By Toby McIntosh
The World Bank improperly refused to release more than 100 documents, according to a ruling by the Access to Information Appeals Board that potentially sets a higher bar for Bank transparency.
In a case brought by Eye on Global Transparency, the three-person board of independent experts ruled that the Bank wrongly withheld the documents by using exemption designed to protect the deliberative process at the Bank. In fact, the documents were not “deliberative,” but rather “decisional” documents, the Board said. Because the documents described the outcomes, they were disclosable. (See the Board May 4 decision here.)
EYE’s request was for Bank documents from 2018 and 2019 about controversial amendments to the Tanzanian statistics law that imposed criminal penalties for criticizing official statistics.
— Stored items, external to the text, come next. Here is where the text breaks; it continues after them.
/-! ### Activate -/

/-- Are all powered windows on the active generation (R318)? -/
def reloaded (s : State) : Bool :=
  !calActive s || (List.range 18).all (fun w => !domOn s (winDomain w) ||
    f s (CAL_WIN_GEN_generation w) == f s CAL_ACTIVE_GEN_generation)
/-- Bring `reload_pend` up to date; it interrupts when it falls (R321). -/
def reloadNote (s : State) : State :=
  if reloaded s then (if fb s CAL_STAT_reload_pend then sendMsix 9 (setF CAL_STAT_reload_pend 0 s) else s)
  else setF CAL_STAT_reload_pend 1 s
/-- A working-set load of a window becomes due (R307). -/
def loadDue (w : Nat) (s : State) : State := { s with wsLoad := amSet (fun _ => false) s.wsLoad w true }
/-- The verified bank becomes active, at one edge (R318); marked rotation tables are armed (R174). -/
def activateBank (s : State) : State :=
  let s1 := inc CAL_DEV_FLIPS_count (setF CAL_STAT_inactive_verified 0
    (setF CAL_ACTIVE_GEN_generation (f s CAL_INACTIVE_GEN_generation) (setF CAL_STAT_active_valid 1
      (setF CAL_STAT_active (inactiveBank s) s))))
  calResult 0 0 0 (reloadNote (forEach ((List.range 18).filter (fun w => domOn s1 (winDomain w))) loadDue (armMarked s1)))
/-- Code of an activate (Table 9-9), checked in the order of log 50. -/
def activateCode (s : State) : Nat :=
  if !fb s CAL_STAT_inactive_verified then 8
  else if f s CAL_INACTIVE_GEN_generation ≤ f s CAL_ACTIVE_GEN_generation then 7
  else if fb s CAL_CTRL_hold_flip then 9
  else 0
/-- R318. -/
def activate (s : State) : State := if activateCode s = 0 then activateBank s else calResult (activateCode s) 0 0 s
/-- A write of CAL_CMD. -/
def calCmdWrite (v : Nat) (s : State) : State :=
  let s1 := setF CAL_CMD_op v s
  if v / 2 ^ 31 % 2 = 0 then s1
  else match v % 16 with
    | 1 => if calIsBusy s1 then calResult 10 0 0 s1 else verifyStart s1
    | 2 => if calIsBusy s1 then calResult 10 0 0 s1 else activate s1
    | 3 => if calIsBusy s1 then calResult 10 0 0 s1 else calResult 0 0 0 (setF CAL_STAT_inactive_verified 0 s1)
    | _ => s1
/-- CAL_CMD with `go` and an op, by a master. -/
def calMaster (m op : Nat) : State → State := regCmd m CAL_CMD_op.off (calCmdWrite (2 ^ 31 + op))
/-- R317. -/
def execCalVerify (dt m : Nat) (s : State) : Host.Outcome State Fault Refusal := run s dt (calMaster m 1)
/-- R317: the verify in progress has checked every tile it will check. -/
def execCalVerifyDone (dt : Nat) (s : State) : Host.Outcome State Fault Refusal :=
  run s dt (fun t => if fb t CAL_STAT_busy then verifyEnd t else t)
/-- R318, R174. -/
def execCalActivate (dt m : Nat) (s : State) : Host.Outcome State Fault Refusal := run s dt (calMaster m 2)
/-- R317. -/
def execCalInvalidate (dt m : Nat) (s : State) : Host.Outcome State Fault Refusal := run s dt (calMaster m 3)
/-- A verify in progress is abandoned when what runs it is reset (Table 9-10): the bank stays unverified, no result is given. -/
def verifyAbandon (s : State) : State :=
  if fb s CAL_STAT_busy then setF CAL_STAT_inactive_verified 0 (setF CAL_STAT_busy 0 s) else s
/-- Both banks become invalid (R319); a verify in progress ends on unreadable tiles (R317). -/
def calLost (s : State) : State :=
  let s1 := setF CAL_ACTIVE_GEN_generation 0 (setF CAL_STAT_inactive_verified 0 (setF CAL_STAT_active_valid 0
    { s with wsLoad := [] }))
  reloadNote (if fb s1 CAL_STAT_busy then calResult 1 0 0 (setF CAL_STAT_busy 0 s1) else s1)
/-- A write that reached a byte range of DRAM by a master's access: may it be stored, given R316? -/
def inBank (b a : Nat) : Bool :=
  let x := a - bankBase b
  let y := a - (bankBase b + 0x40000000)
  (decide (bankBase b ≤ a) && decide (x < 2315 * 1024)) || (decide (bankBase b + 0x40000000 ≤ a) && decide (y < 2315 * 1024))
/-- Is a DRAM address in the active bank, whose writes are discarded? -/
def calBlocked (s : State) (a : Nat) : Bool := calActive s && inBank (f s CAL_STAT_active) a
/-- What a write at an address does to the CAL block (R316): blocked, or the inactive bank is no longer verified. -/
def calWriteNote (a : Nat) (s : State) : State :=
  if calBlocked s a then
    (if fb s CAL_STAT_wr_blocked then s else sendMsix 9 (setF CAL_STAT_wr_blocked 1 s))
  else if inBank (inactiveBank s) a then setF CAL_STAT_inactive_verified 0 s
  else s

/-! ### Working-set loads -/

/-- Store the values of half `h` of the working set for one electrode, interpolated from its entry (R300, R306). -/
def putElectrode (w h e : Nat) (v : Nat → Int) (s : State) : State :=
  forEach [0, 1, 2, 3] (fun b => sramWrite w ((if h = 0 then 0x4400 else 0x8400) + 8 * e + 2 * b) 2 (toTwos 16 (v b))) s
/-- Interpolate electrode `e` of a window from the points it loaded at temperature `t`; the offset alone is signed (R296). -/
def elecValue (s : State) (w e : Nat) (t : Int) (b : Nat) : Int :=
  interpolate (fun k => let v := elecPoint s w e k (2 * b); if b = 2 then s16 v else (v : Int)) (wsTemp s w) t
/-- The site of a window's electrode values, from its working set. -/
def snsSite (s : State) (w : Nat) : Nat := sramRead s w 0x4005 1
/-- Interpolate every electrode into the half not in use and change halves (R306). -/
def swapHalf (w : Nat) (s : State) : State :=
  let h := 1 - sramRead s w 0x4004 1
  let t := siteT s (snsSite s w)
  sramWrite w 0x4004 1 h (forEach (List.range (winElectrodes w)) (fun e => putElectrode w h e (elecValue s w e t)) s)
/-- Replace the element record of a slot, the loop's centre unchanged (R308): `s0` is the state before the load. -/
def loadElement (s0 : State) (w sl : Nat) (bytes : List Nat) (s : State) : State :=
  let s1 := { s with sram := memBytes s.sram (sramAddr w (0xC400 + 64 * sl)) bytes }
  if wsGen s0 w = 0 then s1
  else
    let d := modelCode s0 w sl (stateBit s w sl) - modelCode s1 w sl (stateBit s w sl)
    let bd := coefU s w sl (f s (PLOT_LOOP_STAT_region w sl)) 0xC * 65536
    let s2 := if tmplOf s w sl = 2 then integPut w sl (max (-bd) (min bd (integOf s1 w sl + d * 65536))) s1 else s1
    if tmplOf s w sl = 3 ∨ f s (PLOT_LOOP_STAT_mode w sl) = 3 then
      setF (PLOT_LOOP_MODEL_offset w sl) (toTwos 16 (satInt 16 (fInt s2 (PLOT_LOOP_MODEL_offset w sl) + d))) s2
    else s2
/-- Channel of Pockels entry `j` (R299). -/
def pockelsChan (w j : Nat) : Nat := if w < 16 then (if j < 240 then 3 * j else 720 + (j - 240)) else 2 * j
/-- Payload bytes `o` to `o + n - 1` of the returned copy of the tile at `a`. -/
def payload (s : State) (a c o n : Nat) : List Nat := dramList s (copyAddr a c + 0x10 + o) n
/-- What the load takes from bank tile `n` of the window (Tables 9-4, 9-6, 9-7): the electrode points too, which R306 interpolates
afterwards, and the bias trims. -/
def loadTile (s0 : State) (w n a c : Nat) (s : State) : State :=
  let i := n - winFirst w
  if n = 0 then { s with sram := memBytes s.sram (sramAddr w 0x4008) (payload s a c 0 16) }
  else if i = 0 then sramWrite w 0x4005 1 (tRead s a c 0x10 1) s
  else if i < elecFirst w then
    forEach (List.range (entriesIn (winLoops w) 15 (i - 1))) (fun x t =>
      loadElement s0 w (15 * (i - 1) + x) (payload t a c (64 * x) 64) t) s
  else if i < sliceTile w then
    { s with elec := memBytes s.elec (elecAddr w (15 * (i - elecFirst w))) (payload s a c 0 (64 * entriesIn (winElectrodes w) 15 (i - elecFirst w))) }
  else if i = sliceTile w then
    let e (k b m : Nat) : Nat := tRead s a c (0x10 + 8 * k + b) m
    let refs := (List.range (winSlices w)).map (fun k => (e k 4 2 % 16384, e k 6 2 % 16384))
    let s1 := slcPut w { slcOf s w with refNext := some refs } s
    if amGet (fun _ => false) s1.slcLoaded w then s1
    else { forEach (List.range (winSlices w)) (fun k t =>
             setF (PLOT_SLC_TRIM_gtrim w k) (e k 1 1) (setF (PLOT_SLC_TRIM_otrim w k) (e k 0 1) t)) s1
           with slcLoaded := amSet (fun _ => false) s1.slcLoaded w true }
  else if ((otrimTile w).map (fun k => decide (k ≤ i))).getD false then
    let k := (otrimTile w).getD i
    forEach (List.range (entriesIn (winPockels w) 960 (i - k))) (fun x t =>
      setF (PLOT_DRL_CFG_otrim w (pockelsChan w (960 * (i - k) + x))) (tRead t a c (0x10 + x) 1) t) s
  else
    { s with bias := memBytes s.bias (w * 2048 + 960 * (i - biasTile w)) (payload s a c 0 (entriesIn (winElectrodes w) 960 (i - biasTile w))) }
/-- The bank tiles a window's load reads, in bank order. -/
def loadTiles (w : Nat) : List Nat := 0 :: (List.range (winTiles w)).map (fun i => winFirst w + i)
/-- Load tile by tile, until one returns none (R309): the answer says whether every tile loaded. -/
def loadRun (s0 : State) (w : Nat) : List Nat → State → Bool × State
  | [], s => (true, s)
  | n :: l, s =>
    let a := bankBase (f s CAL_STAT_active) + 1024 * n
    match checkTile s a with
    | .ok c => loadRun s0 w l (loadTile s0 w n a c (dmaCount 4 (checkedNote a s)))
    | _ => (false, raiseTile 16 (copyDetail a 0) (dmaCount 4 (checkedNote a s)))
/-- Show a window's generation, in its working set and in CAL_WIN_GEN. -/
def putGen (w g : Nat) (s : State) : State := setF (CAL_WIN_GEN_generation w) g (sramWrite w 0x4000 4 g s)
/-- A pair's load ends (R307 to R309). -/
def workingLoad (w : Nat) (s : State) : State :=
  let s1 := { s with wsLoad := amSet (fun _ => false) s.wsLoad w false }
  let r := loadRun s1 w (loadTiles w) s1
  reloadNote (if r.1 then
      onlyIf (siteValid r.2 (snsSite r.2 w)) (swapHalf w) (putGen w (f s CAL_ACTIVE_GEN_generation) r.2)
    else putGen w 0xFFFFFFFF r.2)
/-- R302 to R309; a held window loads once its pair is reclaimed (R320). -/
def execWorkingSetLoad (dt w : Nat) (s : State) : Host.Outcome State Fault Refusal :=
  run s dt (fun t =>
    if amGet (fun _ => false) t.wsLoad w && domOn t (winDomain w) && calActive t && !winHeld t w then workingLoad w t else t)
/-- R306: the interpolation asked for by a new sample has finished, and a window boundary is reached. -/
def execSensorHalfSwap (dt w : Nat) (s : State) : Host.Outcome State Fault Refusal :=
  run s dt (fun t =>
    if amGet (fun _ => false) t.snsSwap w && domOn t (winDomain w) then
      swapHalf w { t with snsSwap := amSet (fun _ => false) t.snsSwap w false }
    else t)
/-- A new sample of a site reaches the windows whose electrode values use it (R306). -/
def siteSampled (i : Nat) (s : State) : State :=
  forEach ((List.range 18).filter (fun w => domOn s (winDomain w) && wsGen s w != 0 && snsSite s w == i))
    (fun w t => { t with snsSwap := amSet (fun _ => false) t.snsSwap w true }) s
The Bank objected to the law and led efforts to get the law modified in 2019.
Although the Bank originally found only 20 relevant documents, a more thorough internal review turned up 535 relevant documents. The Bank denied access to virtually all of them, mainly arguing that they were deliberative. The appeals board found that the Bank overused this rationale and ordered the release of 102 documents.
EYE will write separately about what the documents reveal. (See list of disclosed documents, with links.)
In other notable developments, the Board:
- Said for the first time that the Bank’s Access to Information Policy bars the release of anything written by the Bank’s legal staff.
- Continuing to find itself bound by Bank decisions not to redact documents to facilitate partial disclosure.
- Concurred with the Bank’s policy “all of nothing” approach to releasing documents.
- Gave implied rebuke to the Bank for denying access based on looking at a small sampling of the documents. The Board reviewed them all.
Distinguishing Deliberative from Decisional
The Board elaborates on the distinction between “deliberative” and “decisional” documents.
Documents that reveal “substantive grappling” over what positions to take are properly deliberative and can be kept confidential, the Board wrote. “For example, some of the correspondence reveals the content of discussion about the exchanges when engaging with the government of Tanzania, in the context of all the understandable sensitivities involved in such an engagement,” according to the 16-page opinion interpreting the Bank’s Access to Information (AI) Policy.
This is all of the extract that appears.